Disney’s Artemis Fowl was never intended to be a standalone feature, but by the end credits, you’ll likely hope this is the last we see of what might be the biggest, most embarrassing whiff in 2020’s already bizarre cinematic year.
Almost as soon as the eponymous novel by Eoin Coifer was published in 2001, Hollywood has had big plans to franchise Artemis Fowl as the next Harry Potter (a plan that would go awry for many YA books and adaptations of the era). But no one could quite crack the film’s “safe” until Disney purchased the rights in 2013, hired Kenneth Branagh as director years later (fresh off his successful stint with Thor), and finally shot the thing in 2018, before subsequent theatrical delays and a global pandemic eventually forced the Mouse House to make this a streaming exclusive on Disney+ this past weekend.
The result? A film as messy as its development, and in many ways the purest representation of how disappointing this past year has been for fans of exciting blockbusters, especially in a moviegoing environment poised to collapse upon itself under even the smallest amount of pressure. If it’s any consolation, New Mutants is just around the corner.

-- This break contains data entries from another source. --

/-! Tiles and side records, 06_tiers.md R197-R200. -/

/-- A side record with a fresh CRC over the data and its first 28 bytes (R198). -/
def sealSide (data side : List Byte) : List Byte :=
  let h := slice side 0 28
  h ++ leBytes 4 (crc32c (data ++ h))

/-- Whether a side record's CRC checks over the data (R200). -/
def sideOk (data side : List Byte) : Bool := crc32c (data ++ slice side 0 28) == field side 28 4

/-- The tile that an unmapped logical block reads as (R229). -/
def zeroTile : List Byte := List.replicate 4096 0
def unmappedSide : List Byte := sealSide zeroTile (leBytes 28 256)

/-- Replace bytes of a list from index `i`. -/
def patchBytes (l : List Byte) (i : Nat) (bs : List Byte) : List Byte := l.take i ++ bs ++ l.drop (i + bs.length)

/-! Namespaces, 06_tiers.md R226, R227. -/

/-- A namespace's range and owner. -/
structure NsInfo where
  base  : Nat
  len   : Nat
  part  : Nat
  valid : Bool
  deriving DecidableEq, Repr

/-- The live entry of a namespace; namespace 0 is fixed at manufacture (R227). -/
def State.nsInfo (s : State) (ns : Nat) : NsInfo :=
  if ns = 0 then ⟨0, 1048576, 0, true⟩
  else ⟨s.getI Page.shelf ns SHELF_NS_BASE_LBA, s.getI Page.shelf ns SHELF_NS_LEN_BLOCKS,
    s.getI Page.shelf ns SHELF_NS_OWNER_PART, s.getI Page.shelf ns SHELF_NS_OWNER_VALID != 0⟩

def State.nsClearing (s : State) (ns : Nat) : Bool := s.getI Page.shelf ns SHELF_NS_STATE_CLEARING != 0

/-- Exported logical blocks, 06_tiers.md R225. -/
abbrev shelfBlocks : Nat := 781250000

/-- Whether the Shelf is in READ_ONLY_PRESERVE. -/
def State.shelfRo (s : State) : Bool := s.flag Page.shelf SHELF_STATE_RO_PRESERVE

/-! The flash translation layer, 06_tiers.md R230-R238; its geometry and the placement of pages are the model's (log 16). -/

/-- 4 KiB pages of a NAND block; raw blocks: 4 TB (02_chip.md R66), of which 80% hold the exported capacity, 5% are the
garbage-collection reserve and the rest are spare (R225, R235; log 16). -/
abbrev blkPages : Nat := 3125
abbrev rawBlks : Nat := 312500
abbrev spareBlks : Nat := 46875
abbrev reserveBlks : Nat := 15625

/-- A number for a NAND block not used so far. -/
def freshBlk (l : List NandBlk) : Nat := l.foldl (fun m b => max m (b.id + 1)) 0

/-- Program pages: the open block takes them, then an erased one, then one never used. -/
def placePages : (fuel : Nat) → List NandBlk → List Nat → List NandBlk
  | 0, l, _ => l
  | fuel + 1, l, ps =>
    if ps.isEmpty then l
    else
      let open? := l.find? fun b => decide (0 < b.used) && decide (b.used < blkPages)
      match open?.or (l.find? fun b => b.used == 0) with
      | some b =>
        let n := min (blkPages - b.used) ps.length
        placePages fuel (l.map fun x => if x.id = b.id then { x with used := x.used + n, lbas := x.lbas ++ ps.take n } else x)
          (ps.drop n)
      | none =>
        let n := min blkPages ps.length
        placePages fuel (l ++ [⟨freshBlk l, 0, 0, n, ps.take n⟩]) (ps.drop n)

The titular Artemis Fowl is a name belonging to father and son: the father (Colin Farrell) is some sort of unexplained criminal mastermind, and the son (Ferdia Shaw) is a self-described criminal mastermind who turns out to mostly be a precocious kid who likes to delegate. After his father goes missing, Artemis embarks on an elaborate staycation in his manor to draw out a military force of mystical fairies who live beneath the ground. Because…he’s smart. See, if the fairies come to him, and he does a thing, then this other thing will happen, and the macguffin will probably solve everything.
If that makes no sense, you won’t be alone, because according the film’s quasi-established rules, Disney Junior himself shouldn’t understand any of this. He’s both a fish-out-of-water dabbling in a fantastical world he only knows about through books and is just now believing in, but he also has an exceptional brain, the movie repeatedly argues, confirmed only through smart-ass remarks to a therapist about his faint praise for Albert Einstein and a voiceover narration by Josh Gad of all people playing an oversized dwarf, remarking on his intellect while staring at paintings that have nothing to do with Artemis. He’s great because we say he is, and also, he wears a suit for some reason, totally unrelated to Men in Black, of course. It’s just one of many allusions to other pop culture staples that made far more sense 19 years ago than anytime in the last, maybe, 15 years.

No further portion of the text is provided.